En Sicile : incohérence et confusion

Que faire, maintenant ?

En Sicile : une rue de Valguarnera Foto : Davide Mauro/Wikimédia Commons/CC-BY-SA/4.0Int

(Marc Chaudeur) – Notre amie Rosalia Billeci, médecin à Palerme, nous informe sur la marche des événements en Sicile. La peur règne, la confusion semble s’être installée. Malgré le nombre assez restreint de victimes pour l’instant, tout est en place pour que les choses se passent plutôt mal. A moins qu’on se ressaisisse.

La Sicile est très loin des chiffres vraiment hallucinants de la Lombardie et de quelques autres régions septentrionales de l’Italie (en Lombardie, plus de 27 000 personnes atteintes, et presque 3500 morts !). Le COVID-19 n’a pour le moment fait « que » 8 morts, sur environ 630 personnes infectées. La Sicile, rappelons le, ce sont 5 millions d’habitants sur 26 000 kms2, par conséquent une densité assez forte, à peu près le double de la France. Mais par manque de rigueur, par les effets de la peur bien compréhensible des Siciliens, beaucoup de médecins actifs là-bas craignent que la situation ne tourne à la catastrophe.

Rosalia Billeci est de ceux là. Elle habite à Palerme, dans un quartier à la fois populaire et très central. Pas encore de gentrification, là-bas… Et elle est confrontée depuis le début de l’épidémie à de graves problèmes. Le principal, pour elle, c’est l’absence crasse de prise en charge des malades, dès lors qu’ils sont atteints de fièvre. Une personne atteinte de fièvre, les médecins ne la visitent pas, et les hôpitaux ne la gardent pas. Alors , que peut faire cette personne ? Eh bien, il lui reste à mourir chez elle !, dit Rosalia. Coronavirus ou non. Car la fièvre en soi ne signifie pas grand-chose : en tant que symptôme , elle ne peut être interprétée qu’associée à d’autres symptômes. En Sicile, actuellement, on peut donc mourir sans soins dès lors qu’on présente une température élevée.

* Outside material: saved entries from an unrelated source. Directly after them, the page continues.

-- ==== Sys2Proof/Laws/Streaming.lean ====
section
/-! SUPPORT. What the streaming buffer does, said once: the loop of R60 mixes the full blocks in order and leaves the rest, and
a whole `UPDATE` is one of six cases. -/
namespace Sys2Proof.Machine

/-- The range check in exact arithmetic: the 33-bit sum does not wrap (R62). -/
theorem outOfRange_iff (s : State) :
    s.outOfRange = true ↔ s.params.dinSize < s.argAddr.toNat + s.argLen.toNat := by
  have h1 := s.argAddr.isLt
  have h2 := s.argLen.isLt
  have : s.rangeEnd.toNat = s.argAddr.toNat + s.argLen.toNat := by
    simp only [State.rangeEnd, BitVec.toNat_add, BitVec.toNat_setWidth]
    omega
  simp [State.outOfRange, this]

theorem outOfRange_eq_false_iff (s : State) :
    s.outOfRange = false ↔ s.argAddr.toNat + s.argLen.toNat ≤ s.params.dinSize := by
  rw [← Bool.not_eq_true, outOfRange_iff]
  omega

theorem locked_iff (s : State) : s.locked = true ↔ s.err ≠ none := by
  simp [State.locked, Option.isSome_iff_ne_none]

theorem locked_eq_false_iff (s : State) : s.locked = false ↔ s.err = none := by
  simp [State.locked]

theorem pending_length {s : State} (h : s.pcount.toNat ≤ 32) : s.pending.length = s.pcount.toNat := by
  simp [State.pending, h]

theorem fullBlocks_of_lt {n : Nat} {b : List Byte} (h : b.length < n) : fullBlocks n b = [] := by
  simp [fullBlocks, Nat.div_eq_of_lt h]

theorem leftover_of_lt {n : Nat} {b : List Byte} (h : b.length < n) : leftover n b = b := by
  simp [leftover, Nat.div_eq_of_lt h]

theorem leftover_length (n : Nat) (b : List Byte) : (leftover n b).length = b.length % n := by
  simp only [leftover, List.length_drop]
  have := Nat.div_add_mod b.length n
  rw [Nat.mul_comm] at this
  omega

/-- The first full block of a stream that has one. -/
theorem fullBlocks_of_le {n : Nat} (hn : 0 < n) {b : List Byte} (h : n ≤ b.length) :
    fullBlocks n b = b.take n :: fullBlocks n (b.drop n) := by
  have e : b.length / n = (b.length - n) / n + 1 := by
    rw [← Nat.sub_add_cancel h, Nat.add_div_right _ hn]; simp
  simp only [fullBlocks, e, List.range_succ_eq_map, List.map_cons, List.map_map, List.length_drop]
  simp only [Nat.zero_mul, List.drop_zero, List.cons.injEq, true_and]
  refine List.map_congr_left fun k _ => ?_
  simp [List.drop_drop, Nat.succ_mul, Nat.add_comm]

theorem leftover_of_le {n : Nat} (hn : 0 < n) {b : List Byte} (h : n ≤ b.length) :
    leftover n b = leftover n (b.drop n) := by
  have e : b.length / n = (b.length - n) / n + 1 := by
    rw [← Nat.sub_add_cancel h, Nat.add_div_right _ hn]; simp
  simp [leftover, e, List.drop_drop, Nat.add_mul, Nat.add_comm]

/-- Cutting a longer stream goes on from what the shorter one left. -/
theorem fullBlocks_append {n : Nat} (hn : 0 < n) (x y : List Byte) :
    fullBlocks n (x ++ y) = fullBlocks n x ++ fullBlocks n (leftover n x ++ y) ∧
      leftover n (x ++ y) = leftover n (leftover n x ++ y) := by
  induction hk : x.length using Nat.strong_induction_on generalizing x with
  | _ k ih =>
    by_cases h : n ≤ x.length
    · obtain ⟨h1, h2⟩ := ih (x.drop n).length (by simp only [List.length_drop]; omega) (x.drop n) rfl
      have hxy : n ≤ (x ++ y).length := by simp only [List.length_append]; omega
      have hd : (x ++ y).drop n = x.drop n ++ y := List.drop_append_of_le_length h
      have ht : (x ++ y).take n = x.take n := List.take_append_of_le_length h
      rw [fullBlocks_of_le hn hxy, leftover_of_le hn hxy, fullBlocks_of_le hn h, leftover_of_le hn h, hd, ht, h1, h2]
      exact ⟨rfl, rfl⟩
    · rw [fullBlocks_of_lt (Nat.not_le.mp h), leftover_of_lt (Nat.not_le.mp h)]
      exact ⟨rfl, rfl⟩

/-- Once what step 3 of R60 does, with fuel enough: the full blocks mixed in order, and the rest left. -/
theorem mixBlocks_eq (a : Alg) (fuel : Nat) (acc : Accs) (b : List Byte) (hf : b.length ≤ fuel) :
    mixBlocks a fuel acc b =
      ((fullBlocks (blockSize a) b).foldlM (mix a) acc).map fun acc' => (acc', leftover (blockSize a) b) := by
  induction fuel generalizing acc b with
  | zero =>
    have hb : b.length < blockSize a := by have := blockSize_pos a; omega
    rw [mixBlocks, fullBlocks_of_lt hb, leftover_of_lt hb]
    rfl
  | succ fuel ih =>
    rw [mixBlocks]
    split
    · rename_i h
      rw [fullBlocks_of_le (blockSize_pos a) h, leftover_of_le (blockSize_pos a) h, List.foldlM_cons]
      simp only [Option.bind_eq_bind]
      cases mix a acc (b.take (blockSize a)) with
      | none => rfl
      | some acc' =>
        simp only [Option.bind_some]
        exact ih acc' _ (by have := blockSize_pos a; simp only [List.length_drop]; omega)
    · rename_i h
      rw [fullBlocks_of_lt (by omega), leftover_of_lt (by omega)]
      rfl

/-- Folding `MIX` over full blocks always answers. -/
theorem mixAll_isSome (a : Alg) (acc : Accs) (b : List Byte) :
    ∃ acc', (fullBlocks (blockSize a) b).foldlM (mix a) acc = some acc' := by
  have key : ∀ (bs : List (List Byte)) (acc : Accs), (∀ x ∈ bs, x.length = blockSize a) →
      ∃ acc', bs.foldlM (mix a) acc = some acc' := by
    intro bs
    induction bs with
    | nil => intro acc _; exact ⟨acc, rfl⟩
    | cons x bs ih =>
      intro acc h
      obtain ⟨acc', e⟩ := Option.isSome_iff_exists.mp ((mix_isSome_iff a acc x).mpr (h x (by simp)))
      obtain ⟨acc'', e'⟩ := ih acc' fun y hy => h y (by simp [hy])
      exact ⟨acc'', by rw [List.foldlM_cons, e]; exact e'⟩
  refine key _ _ fun x hx => ?_
  simp only [fullBlocks, List.mem_map, List.mem_range] at hx
  obtain ⟨k, hk, rfl⟩ := hx
  have h1 : (k + 1) * blockSize a ≤ b.length := by
    calc (k + 1) * blockSize a ≤ b.length / blockSize a * blockSize a := Nat.mul_le_mul_right _ hk
      _ ≤ b.length := Nat.div_mul_le_self ..
  rw [Nat.succ_mul] at h1
  simp only [List.length_take, List.length_drop]
  omega

/-- Step 1 of R60: the bytes only fill the pending buffer. -/
theorem absorb_short {s : State} {b : List Byte} (h : s.pcount.toNat + b.length < blockSize s.alg) :
    absorb s b = some { s with
      pbuf := overwrite s.pbuf s.pcount.toNat b
      pcount := BitVec.ofNat 6 (s.pcount.toNat + b.length) } := by
  rw [absorb, if_neg (by omega), if_pos h]

/-- Step 2 of R60 mixes the first block of the stream that the pending bytes and `b` make, where there are pending bytes. -/
theorem mixPending_spec {s : State} {b : List Byte} (hp : s.pcount.toNat < blockSize s.alg)
    (h : blockSize s.alg ≤ s.pcount.toNat + b.length) :
    ∃ acc rest, mixPending s b = some (acc, rest) ∧
      (fullBlocks (blockSize s.alg) (s.pending ++ b)).foldlM (mix s.alg) s.acc =
        (fullBlocks (blockSize s.alg) rest).foldlM (mix s.alg) acc ∧
      leftover (blockSize s.alg) (s.pending ++ b) = leftover (blockSize s.alg) rest := by
  have hbs := blockSize_le s.alg
  have hpos := blockSize_pos s.alg
  have hpl : s.pending.length = s.pcount.toNat := pending_length (by omega)
  by_cases hp0 : 0 < s.pcount.toNat
  · have hneed : (s.pending ++ b.take (blockSize s.alg - s.pcount.toNat)).length = blockSize s.alg := by
      simp [hpl]; omega
    obtain ⟨acc, e⟩ := Option.isSome_iff_exists.mp ((mix_isSome_iff s.alg s.acc _).mpr hneed)
    have hle : blockSize s.alg ≤ (s.pending ++ b).length := by simp [hpl]; omega
    have htake : (s.pending ++ b).take (blockSize s.alg) = s.pending ++ b.take (blockSize s.alg - s.pcount.toNat) := by
      rw [List.take_append, hpl, List.take_of_length_le (by omega)]
    have hdrop : (s.pending ++ b).drop (blockSize s.alg) = b.drop (blockSize s.alg - s.pcount.toNat) := by
      rw [List.drop_append, hpl, List.drop_of_length_le (by omega), List.nil_append]
    refine ⟨acc, b.drop (blockSize s.alg - s.pcount.toNat), ?_, ?_, ?_⟩
    · simp only [mixPending, if_pos hp0, e, Option.map_some]
    · rw [fullBlocks_of_le hpos hle, List.foldlM_cons, htake, e, hdrop]
      rfl
    · rw [leftover_of_le hpos hle, hdrop]
  · have hnil : s.pending = [] := List.eq_nil_of_length_eq_zero (by omega)
    refine ⟨s.acc, b, ?_, by rw [hnil]; rfl, by rw [hnil]; rfl⟩
    simp only [mixPending, if_neg hp0]

/-- Steps 2 to 4 of R60: the full blocks of the stream mixed in order, the rest kept. -/
theorem absorb_long {s : State} {b : List Byte} (hp : s.pcount.toNat < blockSize s.alg)
    (h : blockSize s.alg ≤ s.pcount.toNat + b.length) :
    ∃ acc, (fullBlocks (blockSize s.alg) (s.pending ++ b)).foldlM (mix s.alg) s.acc = some acc ∧
      absorb s b = some { s with
        acc := acc
        pbuf := overwrite s.pbuf 0 (leftover (blockSize s.alg) (s.pending ++ b))
        pcount := BitVec.ofNat 6 ((s.pcount.toNat + b.length) % blockSize s.alg) } := by
  have hpl : s.pending.length = s.pcount.toNat := pending_length (by have := blockSize_le s.alg; omega)
  obtain ⟨acc1, rest, e1, hfold, hleft⟩ := mixPending_spec hp h
  obtain ⟨acc, e⟩ := mixAll_isSome s.alg acc1 rest
  have hl : (leftover (blockSize s.alg) rest).length = (s.pcount.toNat + b.length) % blockSize s.alg := by
    rw [← hleft, leftover_length]
    simp [hpl]
  refine ⟨acc, hfold.trans e, ?_⟩
  rw [absorb, if_neg (by omega), if_neg (by omega), e1, hleft, ← hl]
  simp only [Option.bind_some]
  rw [mixBlocks_eq _ _ _ _ (Nat.le_refl _), e]
  rfl

/-- Once what `absorb` does where R25 holds, by the stream that the pending bytes and `b` make: it mixes its full blocks and
keeps the rest pending. -/
theorem absorb_spec {s : State} (hp : s.pcount.toNat < blockSize s.alg) (b : List Byte) :
    ∃ s', absorb s b = some s' ∧
      (fullBlocks (blockSize s.alg) (s.pending ++ b)).foldlM (mix s.alg) s.acc = some s'.acc ∧
      s'.pending = leftover (blockSize s.alg) (s.pending ++ b) ∧
      s'.pcount.toNat = (s.pcount.toNat + b.length) % blockSize s.alg ∧
      s' = { s with acc := s'.acc, pbuf := s'.pbuf, pcount := s'.pcount } := by
  have hbs := blockSize_le s.alg
  have hpl : s.pending.length = s.pcount.toNat := pending_length (by omega)
  by_cases hlt : s.pcount.toNat + b.length < blockSize s.alg
  · have hstream : (s.pending ++ b).length < blockSize s.alg := by simp [hpl, hlt]
    refine ⟨_, absorb_short hlt, by rw [fullBlocks_of_lt hstream]; rfl, ?_, ?_, rfl⟩
    · rw [leftover_of_lt hstream]
      simp only [State.pending, BitVec.toNat_ofNat]
      rw [Nat.mod_eq_of_lt (by omega)]
      exact overwrite_take _ _ _ (by omega)
    · simp only [BitVec.toNat_ofNat]
      rw [Nat.mod_eq_of_lt (by omega), Nat.mod_eq_of_lt hlt]
  · obtain ⟨acc, hf, e⟩ := absorb_long hp (Nat.not_lt.mp hlt)
    have hmod : (s.pcount.toNat + b.length) % blockSize s.alg < blockSize s.alg := Nat.mod_lt _ (blockSize_pos _)
    have hl : (leftover (blockSize s.alg) (s.pending ++ b)).length = (s.pcount.toNat + b.length) % blockSize s.alg := by
      rw [leftover_length]
      simp [hpl]
    refine ⟨_, e, hf, ?_, ?_, rfl⟩
    · show List.take _ _ = _
      simp only [BitVec.toNat_ofNat]
      rw [Nat.mod_eq_of_lt (by omega), ← hl]
      simpa using overwrite_take s.pbuf 0 (leftover (blockSize s.alg) (s.pending ++ b)) (by omega)
    · simp only [BitVec.toNat_ofNat]
      rw [Nat.mod_eq_of_lt (by omega)]

/-- Where R25 does not hold, `absorb` has no answer. -/
theorem absorb_eq_none {s : State} (hp : blockSize s.alg ≤ s.pcount.toNat) (b : List Byte) : absorb s b = none := by
  rw [absorb, if_pos hp]

/-- The state an `UPDATE` that reads the bytes `b` leaves, by what it does to the stream. -/
structure Absorbed (s : State) (b : List Byte) (t : State) : Prop where
  acc : (fullBlocks (blockSize s.alg) (s.pending ++ b)).foldlM (mix s.alg) s.acc = some t.acc
  pending : t.pending = leftover (blockSize s.alg) (s.pending ++ b)
  pcount : t.pcount.toNat = (s.pcount.toNat + b.length) % blockSize s.alg
  totalLen : t.totalLen = s.totalLen + BitVec.ofNat 64 b.length
  frame : t = { s with totalLen := t.totalLen, acc := t.acc, pbuf := t.pbuf, pcount := t.pcount }

/-- `UPDATE` where its checks pass and there is a byte to read: it adds the length and absorbs the bytes. -/
theorem execUpdate_of_pos {s : State} {b : List Byte} (h : s.Takes b) (h0 : 0 < b.length) :
    exec .update s =
      match absorb (s.addLength s.argLen) b with
      | none => .fault .contract
      | some s' => .next s' := by
  have hl := memRead_length h.bytes
  have h0' : s.argLen.toNat ≠ 0 := by omega
  cases ha : absorb (s.addLength s.argLen) b <;>
    simp [exec, execUpdate, h.unlocked, h.running, (outOfRange_eq_false_iff s).mpr h.inRange, h.bytes, h0', ha]

/-- `UPDATE` where its checks pass, its bytes are written and R25 holds. -/
theorem execUpdate_of_takes {s : State} {b : List Byte} (h : s.Takes b) (hp : s.pcount.toNat < blockSize s.alg) :
    ∃ t, exec .update s = .next t ∧ Absorbed s b t := by
  have hlen := memRead_length h.bytes
  have hr := (outOfRange_eq_false_iff s).mpr h.inRange
  by_cases h0 : s.argLen.toNat = 0
  · have hb : b = [] := List.eq_nil_of_length_eq_zero (by omega)
    have hpl : s.pending.length < blockSize s.alg := by
      rw [pending_length (by have := blockSize_le s.alg; omega)]; exact hp
    subst hb
    refine ⟨s, by simp [exec, execUpdate, h.unlocked, h.running, hr, h0], ?_, ?_, ?_, ?_, rfl⟩
    · rw [List.append_nil, fullBlocks_of_lt hpl]; rfl
    · rw [List.append_nil, leftover_of_lt hpl]
    · simp [Nat.mod_eq_of_lt hp]
    · simp
  · obtain ⟨t, e, hf, hpend, hpc, hfr⟩ :=
      absorb_spec (s := s.addLength s.argLen) hp b
    refine ⟨t, by rw [execUpdate_of_pos h (by omega), e], hf, hpend, hpc, ?_, ?_⟩
    · rw [hfr]
      simp only [hlen]
      apply BitVec.eq_of_toNat_eq
      simp [BitVec.toNat_setWidth]
    · rw [hfr]
      rfl

/-- Once what `UPDATE` can do, its checks in the order of R113. -/
theorem execUpdate_cases (s : State) :
    (s.err ≠ none ∧ exec .update s = .next s) ∨
    (s.err = none ∧ s.final = true ∧ exec .update s = .next (s.raise .misuse 0x00000003)) ∨
    (s.err = none ∧ s.final = false ∧ s.params.dinSize < s.argAddr.toNat + s.argLen.toNat ∧
      exec .update s = .next (s.raise .bounds 0x00000003)) ∨
    (s.err = none ∧ s.final = false ∧ s.argAddr.toNat + s.argLen.toNat ≤ s.params.dinSize ∧
      memRead s.din s.argAddr.toNat s.argLen.toNat = none ∧ exec .update s = .fault .unwrittenDin) ∨
    (∃ b, s.Takes b ∧ blockSize s.alg ≤ s.pcount.toNat ∧
      exec .update s = if s.argLen.toNat = 0 then .next s else .fault .contract) ∨
    (∃ b t, s.Takes b ∧ s.pcount.toNat < blockSize s.alg ∧ exec .update s = .next t ∧ Absorbed s b t) := by
  cases hl : s.locked with
  | true => exact .inl ⟨(locked_iff s).mp hl, by simp [exec, execUpdate, hl]⟩
  | false =>
    have he := (locked_eq_false_iff s).mp hl
    cases hf : s.final with
    | true => exact .inr (.inl ⟨he, rfl, by simp [exec, execUpdate, hl, hf]; rfl⟩)
    | false =>
      cases hr : s.outOfRange with
      | true =>
        exact .inr (.inr (.inl ⟨he, rfl, (outOfRange_iff s).mp hr, by simp [exec, execUpdate, hl, hf, hr]; rfl⟩))
      | false =>
        have hin := (outOfRange_eq_false_iff s).mp hr
        refine .inr (.inr (.inr ?_))
        cases hm : memRead s.din s.argAddr.toNat s.argLen.toNat with
        | none =>
          have h0 : s.argLen.toNat ≠ 0 := by
            intro h0
            rw [h0] at hm
            cases hm
          exact .inl ⟨he, rfl, hin, rfl, by simp [exec, execUpdate, hl, hf, hr, h0, hm]⟩
        | some b =>
          have ht : s.Takes b := ⟨hl, hf, hin, hm⟩
          by_cases hp : s.pcount.toNat < blockSize s.alg
          · obtain ⟨t, e, ha⟩ := execUpdate_of_takes ht hp
            exact .inr (.inr ⟨b, t, ht, hp, e, ha⟩)
          · refine .inr (.inl ⟨b, ht, by omega, ?_⟩)
            by_cases h0 : s.argLen.toNat = 0
            · simp [exec, execUpdate, hl, hf, hr, h0]
            · simp [exec, execUpdate, hl, hf, hr, h0, hm,
                absorb_eq_none (s := s.addLength s.argLen) (Nat.not_lt.mp hp)]

end Sys2Proof.Machine
end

Rosalia évoque une situation très difficile où se mêlent peur, inaction, confusion, improvisation et, pour finir, « régression » : régression des mœurs, de l’entraide, du simple respect. Notamment quand après avoir tout essayé, le ou la malade, qui n’est pris en charge ni par les hôpitaux, ni par les médecins, est visité par les secours publics (en Italie, le 112) sous l’aspect d’un infirmier revêtu d’une combinaison hyper-étanche d’extra-terrestre ; terreur dans l’immeuble, branle-bas de combat, et mise à l’isolement social du patient !

Dans une interview publiée par le journal sicilien Meridionews, Rosalia donne l’exemple d’une femme de 50 ans – relativement jeune, donc – souffrant d’une maladie des ganglions, sans rhume, ni difficultés respiratoires, sans aucun contact avec des personnes à risque. Aucune visite d’un quelconque médecin ; on lui prescrit des antibiotiques, qui s’avèrent inefficaces. Rosalia et son médecin traitant (virtuel) lui suggèrent donc de se rendre à l’hôpital le plus proche, au centre de l’Ile. Mais là-bas, personne ne l’examine !

Autre exemple significatif donné par Rosalia Billeci : un patient sourd vient la voir chez elle, puisqu’ il ne peut consulter par téléphone. Reconnaissant, il lui offre une bouteille… Mais ces soins ne devraient-il pas, normalement, aller de soi ?

Que faut-il faire, dans ce cas ? Le médecin ne vient pas et n’est pas disponible, l’hôpital renvoie les malades chez eux, les postes de premiers soins n’acceptent les malades que s’ils appellent, courriellent, sont choisis par une clinique ou… un généraliste !

Quant aux instructions, aux recommandations et aux mesures décrétées à Rome ou à Palerme, elles mêmes sont source de confusion : Rosalia affirme que chaque médecin ou presque les interprète à sa manière… C’est là une source grave de désorganisation et d’inefficacité.

On ne peut donc que difficilement se montrer optimiste sur les conséquences à venir en Sicile de la propagation du COVID-19. Une réorganisation serait nécessaire. Mais elle est d’autant plus difficile que les moyens médicaux, les lits d’hôpitaux, le personnel manquent.

On connaît cela ailleurs, dans un pays voisin au Nord, dans une mesure un peu moindre. Un peu… Il faut essayer de se ressaisir.